SOURCE MATERIAL Block Start
-- ==== Sys2Proof/Machine/Access.lean ====
section
/-! DEFINITION. Accesses: the paths to storage (R195 to R202, R220), L1 and RDC lines and their write-backs, release
and acquire (R205 to R207), lease images (R214, R453), tile, window and private memory. -/

namespace Sys2Proof.Machine

/-! ### Locations -/

/-- A translated location: PA under which it is served, class (0 PRV, 1 RO, 2 HX), MIG, the page a hint would name, and the
PA as translation gave it. -/
structure Loc where
  pa : Nat
  ac : BitVec 2
  mig : Bool
  key : PageKey
  raw : Nat
deriving DecidableEq, Repr

/-- The page that a hint for the location names (R50). -/
def Loc.hint (x : Loc) : Option PageKey := if x.mig then some x.key else none

/-- The PA under which a line is served and cached: of a sector that its frame holds, the frame's (R52); aliases meet
there. -/
def servedPa (d : Dev) (pa : Nat) : Nat :=
  match placeOf d pa with
  | .at a => a
  | .wait .. => pa

/-- The location of an address under a TLB entry. -/
def Tlb.loc (t : Tlb) (d : Dev) (a : Agent) (va : Nat) : Loc :=
  { pa := servedPa d (t.pas va), ac := t.ac, mig := t.mig, raw := t.pas va,
    key := { part := a.part, ctx := a.ctxidx, s2 := t.two,
             page := if t.two then (t.gpa + (va - t.va)) / 4096 else va / 4096 } }

/-- The agent of a team's core path (R47). -/
def teamAgent (t : Team) : Agent :=
  { part := t.part, ctxidx := t.ctxidx, asid := t.asid, core := some t.core, die := some (dieOf t.core) }

/-! ### Requests that reach a home -/

/-- A migration hint to the FLE (R50, R398): the page, the die it names. -/
def sendHint (key : PageKey) (die : Nat) : Prog Unit :=
  letI := Prog.monad
  do
    let id ← newId
    modDev fun d => { d with fle := { d.fle with hints := d.fle.hints ++ [(id, key, die, true)] } }
    due (.fleHintArrival id)

/-- A request of a die for a pool page reaches its home (R50): the counter counts, and at MIGTHRESH a hint goes out for a page
whose leaf has MIG = 1, and the page's counters clear. -/
def noteLine (die pa : Nat) (hint : Option PageKey) : Prog Unit :=
  letI := Prog.monad
  do
    match ← look fun s => poolPage s.dev pa with
    | none => pure ()
    | some page => do
      countAccess page die
      let d ← look fun s => s.dev
      let th := d.migthresh.toNat % 256
      let n := nthD (Tbl.getD d.counters page []) die 0
      match hint with
      | some key =>
        if th != 0 && th ≤ n then do
          modDev fun d => { d with counters := Tbl.del d.counters page }
          sendHint key die
        else pure ()
      | none => pure ()

/-- A request of a die reaches the home of a location (R50, R53). -/
def noteRequest (die : Nat) (x : Loc) (write : Bool) : Prog Unit :=
  Prog.bind (touchFrame x.pa write) fun _ => noteLine die x.pa x.hint

/-! ### Private memory in its frames (R140, R200) -/

/-- Storage of a byte of a team's private memory: the groups in launch order, in the team's frames in the order they were
taken (DESIGN CHOICE, log 56). -/
def Team.privPa (t : Team) (key : Nat) : Option Nat :=
  let o := key / privSpan * (t.kernel.width * (stkTop t.kernel.priv + 1024)) + key % privSpan
  (t.frames[o / 65536]?).map fun n => n * 65536 + o % 65536

/-- The dirty private bytes of a team that a test selects are written back to its frames (R200). -/
def writeBackPriv (team : Nat) (sel : Nat → Bool) : Prog Unit := .get fun s =>
  match Tbl.find? s.teams team with
  | none => skip
  | some t =>
    Prog.bind (each (t.priv.dirty.filter fun x => sel x.1) fun x =>
      match t.privPa x.1 with
      | some pa => emit (.byte pa x.2)
      | none => skip) fun _ =>
    modTeam team fun t => { t with priv := t.priv.writeBack sel }

/-- Teams that stand on a core. -/
def coreTeams (s : State) (core : Nat) : List Nat :=
  (s.teams.filter fun x => x.2.core == core && x.2.placed).map (·.1)

/-- How many lines the keys of a table name. -/
def countLines (last : Option Nat) (l : Tbl Byte) : Nat :=
  match l with
  | [] => 0
  | (k, _) :: rest => if last == some (k / 128) then countLines last rest else countLines (some (k / 128)) rest + 1

/-! ### Lines of L1 and RDC -/

/-- L1 key of a location: constant-space copies are kept apart (R381). -/
def l1Key (pa : Nat) (const : Bool) : Nat := pa / 128 * 2 + const.toNat

/-- A line with nothing in it. -/
def CLine.empty (ro const : Bool) (part : Nat) : CLine :=
  { data := 0, valid := 0, dirty := 0, ro, const, part, writers := 0, stamp := 0, xstale := 0, way := 0, hint := none }

/-- Mask of n bytes from offset o of a line. -/
def byteMask (o n : Nat) : BitVec 128 := BitVec.ofNat 128 ((2 ^ n - 1) <<< (o % 128))

/-- The bytes of a line that a byte mask selects, as a mask of bits. -/
def spread (m : BitVec 128) : Line :=
  BitVec.ofNat 1024 ((upTo 0 128).foldl (fun a o => if m.getLsbD o then a + 255 * 2 ^ (8 * o) else a) 0)

/-- x with the masked bytes taken from y. -/
def mergeLine (x y : Line) (m : BitVec 128) : Line := (x &&& ~~~(spread m)) ||| (y &&& spread m)

/-- n bytes of a line from offset o. -/
def lineBytes (x : Line) (o n : Nat) : List Byte := (upTo (o % 128) n).map (lineByte x)

/-- Writes bytes into a line from offset o. -/
def setLineBytes (x : Line) (o : Nat) (bs : List Byte) : Line :=
  match bs with
  | [] => x
  | b :: rest => setLineBytes (setLineByte x o b) (o + 1) rest

def modL1 (core key : Nat) (f : CLine → CLine) : Prog Unit :=
  modCore core fun c => { c with l1 := Tbl.modify c.l1 key f }

def modRdc (die key : Nat) (f : CLine → CLine) : Prog Unit :=
  modDie die fun d => { d with rdc := Tbl.modify d.rdc key f }

/-- RDC key of a line for a partition, and back. -/
def rdcKey (line part : Nat) : Nat := 16 * line + part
SOURCE MATERIAL Block End
■ WORK INSTRUCTION
Copy out all of the lines above exactly.

■ TASK ANSWER
-- ==== Sys2Proof/Machine/Access.lean ====
section
/-! DEFINITION. Accesses: the paths to storage (R195 to R202, R220), L1 and RDC lines and their write-backs, release
and acquire (R205 to R207), lease images (R214, R453), tile, window and private memory. -/

namespace Sys2Proof.Machine

/-! ### Locations -/

/-- A translated location: PA under which it is served, class (0 PRV, 1 RO, 2 HX), MIG, the page a hint would name, and the
PA as translation gave it. -/
structure Loc where
  pa : Nat
  ac : BitVec 2
  mig : Bool
  key : PageKey
  raw : Nat
deriving DecidableEq, Repr

/-- The page that a hint for the location names (R50). -/
def Loc.hint (x : Loc) : Option PageKey := if x.mig then some x.key else none

/-- The PA under which a line is served and cached: of a sector that its frame holds, the frame's (R52); aliases meet
there. -/
def servedPa (d : Dev) (pa : Nat) : Nat :=
  match placeOf d pa with
  | .at a => a
  | .wait .. => pa

/-- The location of an address under a TLB entry. -/
def Tlb.loc (t : Tlb) (d : Dev) (a : Agent) (va : Nat) : Loc :=
  { pa := servedPa d (t.pas va), ac := t.ac, mig := t.mig, raw := t.pas va,
    key := { part := a.part, ctx := a.ctxidx, s2 := t.two,
             page := if t.two then (t.gpa + (va - t.va)) / 4096 else va / 4096 } }

/-- The agent of a team's core path (R47). -/
def teamAgent (t : Team) : Agent :=
  { part := t.part, ctxidx := t.ctxidx, asid := t.asid, core := some t.core, die := some (dieOf t.core) }

/-! ### Requests that reach a home -/

/-- A migration hint to the FLE (R50, R398): the page, the die it names. -/
def sendHint (key : PageKey) (die : Nat) : Prog Unit :=
  letI := Prog.monad
  do
    let id ← newId
    modDev fun d => { d with fle := { d.fle with hints := d.fle.hints ++ [(id, key, die, true)] } }
    due (.fleHintArrival id)

/-- A request of a die for a pool page reaches its home (R50): the counter counts, and at MIGTHRESH a hint goes out for a page
whose leaf has MIG = 1, and the page's counters clear. -/
def noteLine (die pa : Nat) (hint : Option PageKey) : Prog Unit :=
  letI := Prog.monad
  do
    match ← look fun s => poolPage s.dev pa with
    | none => pure ()
    | some page => do
      countAccess page die
      let d ← look fun s => s.dev
      let th := d.migthresh.toNat % 256
      let n := nthD (Tbl.getD d.counters page []) die 0
      match hint with
      | some key =>
        if th != 0 && th ≤ n then do
          modDev fun d => { d with counters := Tbl.del d.counters page }
          sendHint key die
        else pure ()
      | none => pure ()

/-- A request of a die reaches the home of a location (R50, R53). -/
def noteRequest (die : Nat) (x : Loc) (write : Bool) : Prog Unit :=
  Prog.bind (touchFrame x.pa write) fun _ => noteLine die x.pa x.hint

/-! ### Private memory in its frames (R140, R200) -/

/-- Storage of a byte of a team's private memory: the groups in launch order, in the team's frames in the order they were
taken (DESIGN CHOICE, log 56). -/
def Team.privPa (t : Team) (key : Nat) : Option Nat :=
  let o := key / privSpan * (t.kernel.width * (stkTop t.kernel.priv + 1024)) + key % privSpan
  (t.frames[o / 65536]?).map fun n => n * 65536 + o % 65536

/-- The dirty private bytes of a team that a test selects are written back to its frames (R200). -/
def writeBackPriv (team : Nat) (sel : Nat → Bool) : Prog Unit := .get fun s =>
  match Tbl.find? s.teams team with
  | none => skip
  | some t =>
    Prog.bind (each (t.priv.dirty.filter fun x => sel x.1) fun x =>
      match t.privPa x.1 with
      | some pa => emit (.byte pa x.2)
      | none => skip) fun _ =>
    modTeam team fun t => { t with priv := t.priv.writeBack sel }

/-- Teams that stand on a core. -/
def coreTeams (s : State) (core : Nat) : List Nat :=
  (s.teams.filter fun x => x.2.core == core && x.2.placed).map (·.1)

/-- How many lines the keys of a table name. -/
def countLines (last : Option Nat) (l : Tbl Byte) : Nat :=
  match l with
  | [] => 0
  | (k, _) :: rest => if last == some (k / 128) then countLines last rest else countLines (some (k / 128)) rest + 1

/-! ### Lines of L1 and RDC -/

/-- L1 key of a location: constant-space copies are kept apart (R381). -/
def l1Key (pa : Nat) (const : Bool) : Nat := pa / 128 * 2 + const.toNat

/-- A line with nothing in it. -/
def CLine.empty (ro const : Bool) (part : Nat) : CLine :=
  { data := 0, valid := 0, dirty := 0, ro, const, part, writers := 0, stamp := 0, xstale := 0, way := 0, hint := none }

/-- Mask of n bytes from offset o of a line. -/
def byteMask (o n : Nat) : BitVec 128 := BitVec.ofNat 128 ((2 ^ n - 1) <<< (o % 128))

/-- The bytes of a line that a byte mask selects, as a mask of bits. -/
def spread (m : BitVec 128) : Line :=
  BitVec.ofNat 1024 ((upTo 0 128).foldl (fun a o => if m.getLsbD o then a + 255 * 2 ^ (8 * o) else a) 0)

/-- x with the masked bytes taken from y. -/
def mergeLine (x y : Line) (m : BitVec 128) : Line := (x &&& ~~~(spread m)) ||| (y &&& spread m)

/-- n bytes of a line from offset o. -/
def lineBytes (x : Line) (o n : Nat) : List Byte := (upTo (o % 128) n).map (lineByte x)

/-- Writes bytes into a line from offset o. -/
def setLineBytes (x : Line) (o : Nat) (bs : List Byte) : Line :=
  match bs with
  | [] => x
  | b :: rest => setLineBytes (setLineByte x o b) (o + 1) rest

def modL1 (core key : Nat) (f : CLine → CLine) : Prog Unit :=
  modCore core fun c => { c with l1 := Tbl.modify c.l1 key f }

def modRdc (die key : Nat) (f : CLine → CLine) : Prog Unit :=
  modDie die fun d => { d with rdc := Tbl.modify d.rdc key f }

/-- RDC key of a line for a partition, and back. -/
def rdcKey (line part : Nat) : Nat := 16 * line + part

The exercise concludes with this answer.